Saved entries
************

-- ==== Sys2Proof/Laws/Operands.lean ====
section
/-! SUPPORT. What the operand resolver can do, said once: it ends in the closed forms of Safety.lean, or it stops at a
read and has changed nothing but registers and read counters. -/

namespace Sys2Proof.Machine

/-- Why a read can stop, against the memory of `s`: an odd address, or an even one that holds no value. -/
def ReadFault (s : State) (c : FatalCause) : Prop :=
  (∃ a kind, c = .oddAddress a kind ∧ isOdd a = true) ∨
  (∃ a, c = .uninitRead a ∧ isOdd a = false ∧ s.mem.get (wordIndex a) = none)

/-- What reading leaves alone: all but registers, `cnt.ifetch` and `cnt.dread`. -/
structure ReadFrame (s t : State) : Prop where
  flags : t.flags = s.flags
  run : t.run = s.run
  mem : t.mem = s.mem
  ia : t.ia = s.ia
  inst : t.cnt.inst = s.cnt.inst
  dwrite : t.cnt.dwrite = s.cnt.dwrite
  br : t.cnt.br = s.cnt.br
  taken : t.cnt.taken = s.cnt.taken
  ifetch : s.cnt.ifetch ≤ t.cnt.ifetch
  dread : s.cnt.dread ≤ t.cnt.dread

theorem ReadFrame.refl (s : State) : ReadFrame s s :=
  ⟨rfl, rfl, rfl, rfl, rfl, rfl, rfl, rfl, le_refl _, le_refl _⟩

theorem ReadFrame.trans {s t u : State} (h : ReadFrame s t) (g : ReadFrame t u) : ReadFrame s u :=
  ⟨g.flags.trans h.flags, g.run.trans h.run, g.mem.trans h.mem, g.ia.trans h.ia, g.inst.trans h.inst,
    g.dwrite.trans h.dwrite, g.br.trans h.br, g.taken.trans h.taken, h.ifetch.trans g.ifetch,
    h.dread.trans g.dread⟩

theorem ReadFault.of_mem {s t : State} {c : FatalCause} (h : t.mem = s.mem) (hc : ReadFault t c) :
    ReadFault s c := by
  simpa [ReadFault, h] using hc

theorem ReadStop.readFault {s : State} {kind : AccessKind} {a : Word} {c : FatalCause}
    (h : ReadStop s kind a c) : ReadFault s c := by
  cases h with
  | odd h => exact .inl ⟨a, kind, rfl, h⟩
  | noValue h hm => exact .inr ⟨a, rfl, h, hm⟩

theorem ReadStop.wordAt {s : State} {kind : AccessKind} {a : Word} {c : FatalCause}
    (h : ReadStop s kind a c) : s.wordAt a = none := by
  cases h with
  | odd h => simp [State.wordAt, h]
  | noValue h hm => simp [State.wordAt, h, hm]

/-- A data read in terms of the word at its address. -/
theorem dataRead_wordAt (kind : AccessKind) (a : Word) (s : State) :
    (∃ v, s.wordAt a = some v ∧ dataRead kind a s = .ok v s.countDread) ∨
    (∃ c, s.wordAt a = none ∧ ReadFault s c ∧ dataRead kind a s = .error c s) := by
  obtain ⟨v, ho, hm, h⟩ | ⟨c, hc, h⟩ := dataRead_cases kind a s
  · exact .inl ⟨v, by simp [State.wordAt, ho, hm], h⟩
  · exact .inr ⟨c, hc.wordAt, hc.readFault, h⟩

/-- An index fetch in terms of the word at the PC. -/
theorem fetchWord_wordAt (kind : AccessKind) (s : State) :
    (∃ w, s.wordAt s.pc = some w ∧ fetchWord kind s = .ok w (s.setX .r7 (s.pc + 2)).countIfetch) ∨
    (∃ c, s.wordAt s.pc = none ∧ ReadFault s c ∧ fetchWord kind s = .error c s) := by
  obtain ⟨w, ho, hm, h⟩ | ⟨c, hc, h⟩ := fetchWord_cases kind s
  · refine .inl ⟨w, ?_, h⟩
    unfold State.wordAt
    rw [ho, hm]
    rfl
  · exact .inr ⟨c, hc.wordAt, hc.readFault, h⟩

theorem State.x_after_index (s : State) (r : Reg) :
    (s.setX .r7 (s.pc + 2)).countIfetch.x r = s.indexBase r := by
  unfold State.indexBase
  split
  · subst_vars; simp
  · simp [*]

/-- Where a read goes depends on memory alone. -/
theorem State.wordAt_of_mem {s t : State} (h : t.mem = s.mem) (a : Word) : t.wordAt a = s.wordAt a := by
  simp [State.wordAt, h]

@[simp] theorem State.wordAt_setX (s : State) (r : Reg) (v a : Word) : (s.setX r v).wordAt a = s.wordAt a := rfl
@[simp] theorem State.wordAt_setFlags (s : State) (f : Flags) (a : Word) : (s.setFlags f).wordAt a = s.wordAt a := rfl
@[simp] theorem State.wordAt_setRun (s : State) (q : RunState) (a : Word) : (s.setRun q).wordAt a = s.wordAt a := rfl
@[simp] theorem State.wordAt_countIfetch (s : State) (a : Word) : s.countIfetch.wordAt a = s.wordAt a := rfl
@[simp] theorem State.wordAt_countDread (s : State) (a : Word) : s.countDread.wordAt a = s.wordAt a := rfl

/-! ## The address -/

theorem resolveAddr_autoDecIndirect (r : Reg) : resolveAddr ⟨.autoDecIndirect, r⟩ = (do
    update (fun s => s.setX r (s.x r - 2))
    let pointer ← readX r
    dataRead .pointerRead pointer) := rfl

theorem resolveAddr_index (r : Reg) : resolveAddr ⟨.index, r⟩ = (do
    let X ← fetchWord .indexFetch
    let base ← readX r
    pure (base + X)) := rfl

theorem resolveAddr_indexDeferred (r : Reg) : resolveAddr ⟨.indexDeferred, r⟩ = (do
    let X ← fetchWord .indexFetch
    let base ← readX r
    dataRead .pointerRead (base + X)) := rfl

/-- The state after the part of a resolution that finds the address. -/
def State.afterAddr (s : State) (o : Operand) : State :=
  match o.mode with
  | .register => s
  | .indirect => s
  | .autoInc => s
  | .autoIncIndirect => s.countDread
  | .autoDec => s.setX o.reg (s.x o.reg - 2)
  | .autoDecIndirect => (s.setX o.reg (s.x o.reg - 2)).countDread
  | .index => (s.setX .r7 (s.pc + 2)).countIfetch
  | .indexDeferred => (s.setX .r7 (s.pc + 2)).countIfetch.countDread

theorem State.mem_afterAddr (s : State) (o : Operand) : (s.afterAddr o).mem = s.mem := by
  obtain ⟨m, r⟩ := o
  cases m <;> rfl

theorem readFrame_afterAddr (s : State) (o : Operand) : ReadFrame s (s.afterAddr o) := by
  obtain ⟨m, r⟩ := o
  cases m <;> exact ⟨rfl, rfl, rfl, rfl, rfl, rfl, rfl, rfl, by simp [State.afterAddr], by simp [State.afterAddr]⟩

/-- Everything the search for the address can do. -/
theorem resolveAddr_cases (o : Operand) (s : State) :
    (∃ a, s.operandAddr o = some a ∧ resolveAddr o s = .ok a (s.afterAddr o)) ∨
    (∃ c t, s.operandAddr o = none ∧ resolveAddr o s = .error c t ∧ ReadFault s c ∧ ReadFrame s t) := by
  obtain ⟨m, r⟩ := o
  cases m with
  | register => exact .inl ⟨0, rfl, rfl⟩
  | indirect => exact .inl ⟨_, rfl, rfl⟩
  | autoInc => exact .inl ⟨_, rfl, rfl⟩
  | autoDec => exact .inl ⟨_, rfl, by simp [resolveAddr, State.afterAddr, bind_apply]⟩
  | autoIncIndirect =>
    obtain ⟨v, hv, h⟩ | ⟨c, hv, hc, h⟩ := dataRead_wordAt .pointerRead (s.x r) s
    · exact .inl ⟨v, hv, by simp [resolveAddr, State.afterAddr, bind_apply, h]⟩
    · exact .inr ⟨c, s, hv, by simp [resolveAddr, bind_apply, h], hc, .refl s⟩
  | autoDecIndirect =>
    have hu := dataRead_wordAt .pointerRead (s.x r - 2) (s.setX r (s.x r - 2))
    rw [State.wordAt_setX] at hu
    obtain ⟨v, hv, h⟩ | ⟨c, hv, hc, h⟩ := hu
    · refine .inl ⟨v, hv, ?_⟩
      simp only [resolveAddr_autoDecIndirect, bind_apply, update_apply, readX_apply, State.x_setX_self, h]
      rfl
    · refine .inr ⟨c, s.setX r (s.x r - 2), hv, ?_, hc, ⟨rfl, rfl, rfl, rfl, rfl, rfl, rfl, rfl, le_refl _, le_refl _⟩⟩
      simp only [resolveAddr_autoDecIndirect, bind_apply, update_apply, readX_apply, State.x_setX_self, h]
  | index =>
    obtain ⟨w, hw, h⟩ | ⟨c, hw, hc, h⟩ := fetchWord_wordAt .indexFetch s
    · refine .inl ⟨s.indexBase r + w, by simp only [State.operandAddr, hw, Option.map_some], ?_⟩
      rw [resolveAddr_index, bind_ok h]
      simp only [bind_apply, readX_apply, State.x_after_index]
      rfl
    · refine .inr ⟨c, s, by simp only [State.operandAddr, hw, Option.map_none], ?_, hc, .refl s⟩
      rw [resolveAddr_index, bind_error h]
  | indexDeferred =>
    obtain ⟨w, hw, h⟩ | ⟨c, hw, hc, h⟩ := fetchWord_wordAt .indexFetch s
    · have hu := dataRead_wordAt .pointerRead (s.indexBase r + w) (s.setX .r7 (s.pc + 2)).countIfetch
      rw [State.wordAt_countIfetch, State.wordAt_setX] at hu
      obtain ⟨v, hv, g⟩ | ⟨c, hv, hc, g⟩ := hu
      · refine .inl ⟨v, by simp only [State.operandAddr, hw, Option.bind_some, hv], ?_⟩
        rw [resolveAddr_indexDeferred, bind_ok h]
        simp only [bind_apply, readX_apply, State.x_after_index, g]
        rfl
      · refine .inr ⟨c, (s.setX .r7 (s.pc + 2)).countIfetch,
          by simp only [State.operandAddr, hw, Option.bind_some, hv], ?_, hc,
          ⟨rfl, rfl, rfl, rfl, rfl, rfl, rfl, rfl, Nat.le_succ _, le_refl _⟩⟩
        rw [resolveAddr_indexDeferred, bind_ok h]
        simp only [bind_apply, readX_apply, State.x_after_index, g]
    · refine .inr ⟨c, s, by simp only [State.operandAddr, hw, Option.bind_none], ?_, hc, .refl s⟩
      rw [resolveAddr_indexDeferred, bind_error h]

/-! ## The whole resolution -/

@[simp] theorem State.operandTrace_nil (s : State) : s.operandTrace [] = [] := rfl
@[simp] theorem State.operandTrace_cons (s : State) (o : Operand) (rest : List Operand) :
    s.operandTrace (o :: rest) = (o, s.operandAddr o, s.operandValue o) :: (s.afterOperand o).operandTrace rest := rfl

theorem State.mem_afterOperand (s : State) (o : Operand) : (s.afterOperand o).mem = s.mem := rfl

theorem readFrame_afterOperand (s : State) (o : Operand) : ReadFrame s (s.afterOperand o) :=
  ⟨rfl, rfl, rfl, rfl, rfl, rfl, rfl, rfl, Nat.le_add_right _ _, Nat.le_add_right _ _⟩

/-- The value read of modes 1 to 7 and the autoincrement after it lead from the address to the end. -/
theorem postIncrement_afterAddr (o : Operand) (s : State) (h : o.mode ≠ .register) :
    postIncrement o (s.afterAddr o).countDread = .ok () (s.afterOperand o) := by
  obtain ⟨m, r⟩ := o
  cases m <;> first | exact absurd rfl h | rfl

theorem readValue_of_ne {o : Operand} (h : o.mode ≠ .register) (a : Word) :
    readValue o a = dataRead .dataRead a := by
  obtain ⟨m, r⟩ := o
  cases m <;> first | exact absurd rfl h | rfl

theorem discardValue_of_ne {o : Operand} (h : o.mode ≠ .register) (a : Word) :
    discardValue o a = dataReadDiscarded a := by
  obtain ⟨m, r⟩ := o
  cases m <;> first | exact absurd rfl h | rfl

/-- Everything `Resolve` can do. -/
theorem resolve_cases (o : Operand) (s : State) :
    (∃ a v, s.operandAddr o = some a ∧ s.operandValue o = some v ∧
      resolve o s = .ok ⟨⟨o.mode, o.reg, a⟩, v⟩ (s.afterOperand o)) ∨
    (∃ c t, s.operandValue o = none ∧ resolve o s = .error c t ∧ ReadFault s c ∧ ReadFrame s t) := by
  by_cases hm : o.mode = .register
  · obtain ⟨m, r⟩ := o
    subst hm
    exact .inl ⟨0, s.x r, rfl, rfl, rfl⟩
  · obtain ⟨a, ha, h⟩ | ⟨c, t, ha, h, hc, hf⟩ := resolveAddr_cases o s
    · have hu := dataRead_wordAt .dataRead a (s.afterAddr o)
      rw [State.wordAt_of_mem (s.mem_afterAddr o)] at hu
      obtain ⟨v, hv, g⟩ | ⟨c, hv, hc, g⟩ := hu
      · refine .inl ⟨a, v, ha, by simp [State.operandValue, hm, ha, hv], ?_⟩
        rw [resolve, bind_ok h, readValue_of_ne hm, bind_ok g, bind_ok (postIncrement_afterAddr o s hm)]
        rfl
      · refine .inr ⟨c, _, by simp [State.operandValue, hm, ha, hv], ?_, hc.of_mem (s.mem_afterAddr o),
          readFrame_afterAddr s o⟩
        rw [resolve, bind_ok h, readValue_of_ne hm, bind_error g]
    · refine .inr ⟨c, t, by simp [State.operandValue, hm, ha], ?_, hc, hf⟩
      rw [resolve, bind_error h]

/-- Everything the resolution of put_result can do. -/
theorem resolveTarget_cases (o : Operand) (s : State) :
    (∃ a, s.storeAddr o = some a ∧ resolveTarget o s = .ok ⟨o.mode, o.reg, a⟩ (s.afterOperand o)) ∨
    (∃ c t, s.storeAddr o = none ∧ resolveTarget o s = .error c t ∧ ReadFault s c ∧ ReadFrame s t) := by
  by_cases hm : o.mode = .register
  · obtain ⟨m, r⟩ := o
    subst hm
    exact .inl ⟨0, rfl, rfl⟩
  · obtain ⟨a, ha, h⟩ | ⟨c, t, ha, h, hc, hf⟩ := resolveAddr_cases o s
    · obtain ⟨ho, g⟩ | ⟨ho, g⟩ := dataReadDiscarded_cases a (s.afterAddr o)
      · refine .inl ⟨a, by simp [State.storeAddr, hm, ha, ho], ?_⟩
        rw [resolveTarget, bind_ok h, discardValue_of_ne hm, bind_ok g, bind_ok (postIncrement_afterAddr o s hm)]
        rfl
      · refine .inr ⟨.oddAddress a .dataRead, _, by simp [State.storeAddr, hm, ha, ho], ?_, .inl ⟨a, _, rfl, ho⟩,
          readFrame_afterAddr s o⟩
        rw [resolveTarget, bind_ok h, discardValue_of_ne hm, bind_error g]
    · refine .inr ⟨c, t, by simp [State.storeAddr, hm, ha], ?_, hc, hf⟩
      rw [resolveTarget, bind_error h]

/-! ## The commit -/

theorem commit_of_ne {t : Target} (h : t.mode ≠ .register) (v : Word) : commit t v = dataWrite t.addr v := by
  obtain ⟨m, r, a⟩ := t
  cases m <;> first | exact absurd rfl h | rfl

/-- A commit to a register, or to an even address, ends. -/
theorem commit_ok {o : Operand} {a : Word} (h : o.mode = .register ∨ isOdd a = false) (v : Word) (s : State) :
    commit ⟨o.mode, o.reg, a⟩ v s = .ok () (s.afterStore o a v) := by
  by_cases hm : o.mode = .register
  · obtain ⟨m, r⟩ := o
    subst hm
    rfl
  · have ha : isOdd a = false := h.resolve_left hm
    rw [commit_of_ne hm]
    obtain ⟨-, g⟩ | ⟨ho, -⟩ := dataWrite_cases a v s
    · rw [g]
      simp only [State.afterStore, if_neg hm]
      rfl
    · simp [ha] at ho

/-- An operand that could be read is at an even address. -/
theorem State.even_of_operandValue {s : State} {o : Operand} {a v : Word} (ha : s.operandAddr o = some a)
    (hv : s.operandValue o = some v) : o.mode = .register ∨ isOdd a = false := by
  by_cases hm : o.mode = .register
  · exact .inl hm
  · right
    simp only [State.operandValue, if_neg hm, ha, Option.bind_some, State.wordAt] at hv
    cases ho : isOdd a
    · rfl
    · simp [ho] at hv

/-- A destination that put_result reaches is at an even address. -/
theorem State.even_of_storeAddr {s : State} {o : Operand} {a : Word} (ha : s.storeAddr o = some a) :
    o.mode = .register ∨ isOdd a = false := by
  by_cases hm : o.mode = .register
  · exact .inl hm
  · right
    simp only [State.storeAddr, if_neg hm, Option.bind_eq_some_iff] at ha
    obtain ⟨b, -, hb⟩ := ha
    cases ho : isOdd b
    · simp [ho] at hb
      exact hb ▸ ho
    · simp [ho] at hb

/-- Everything put_result can do. -/
theorem putResult_cases (o : Operand) (v : Word) (s : State) :
    (∃ a, s.storeAddr o = some a ∧ putResult o v s = .ok () ((s.afterOperand o).afterStore o a v)) ∨
    (∃ c t, s.storeAddr o = none ∧ putResult o v s = .error c t ∧ ReadFault s c ∧ ReadFrame s t) := by
  obtain ⟨a, ha, h⟩ | ⟨c, t, ha, h, hc, hf⟩ := resolveTarget_cases o s
  · refine .inl ⟨a, ha, ?_⟩
    rw [putResult, bind_ok h, commit_ok (State.even_of_storeAddr ha)]
  · refine .inr ⟨c, t, ha, ?_, hc, hf⟩
    rw [putResult, bind_error h]

end Sys2Proof.Machine
end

************

* [Task brief] In the records above, find the line containing "resolveTarget_cases o s"; please retype it and every line after it through the last line, exactly and with nothing else.

* [Exercise response]
  obtain ⟨a, ha, h⟩ | ⟨c, t, ha, h, hc, hf⟩ := resolveTarget_cases o s
  · refine .inl ⟨a, ha, ?_⟩
    rw [putResult, bind_ok h, commit_ok (State.even_of_storeAddr ha)]
  · refine .inr ⟨c, t, ha, ?_, hc, hf⟩
    rw [putResult, bind_error h]

end Sys2Proof.Machine
end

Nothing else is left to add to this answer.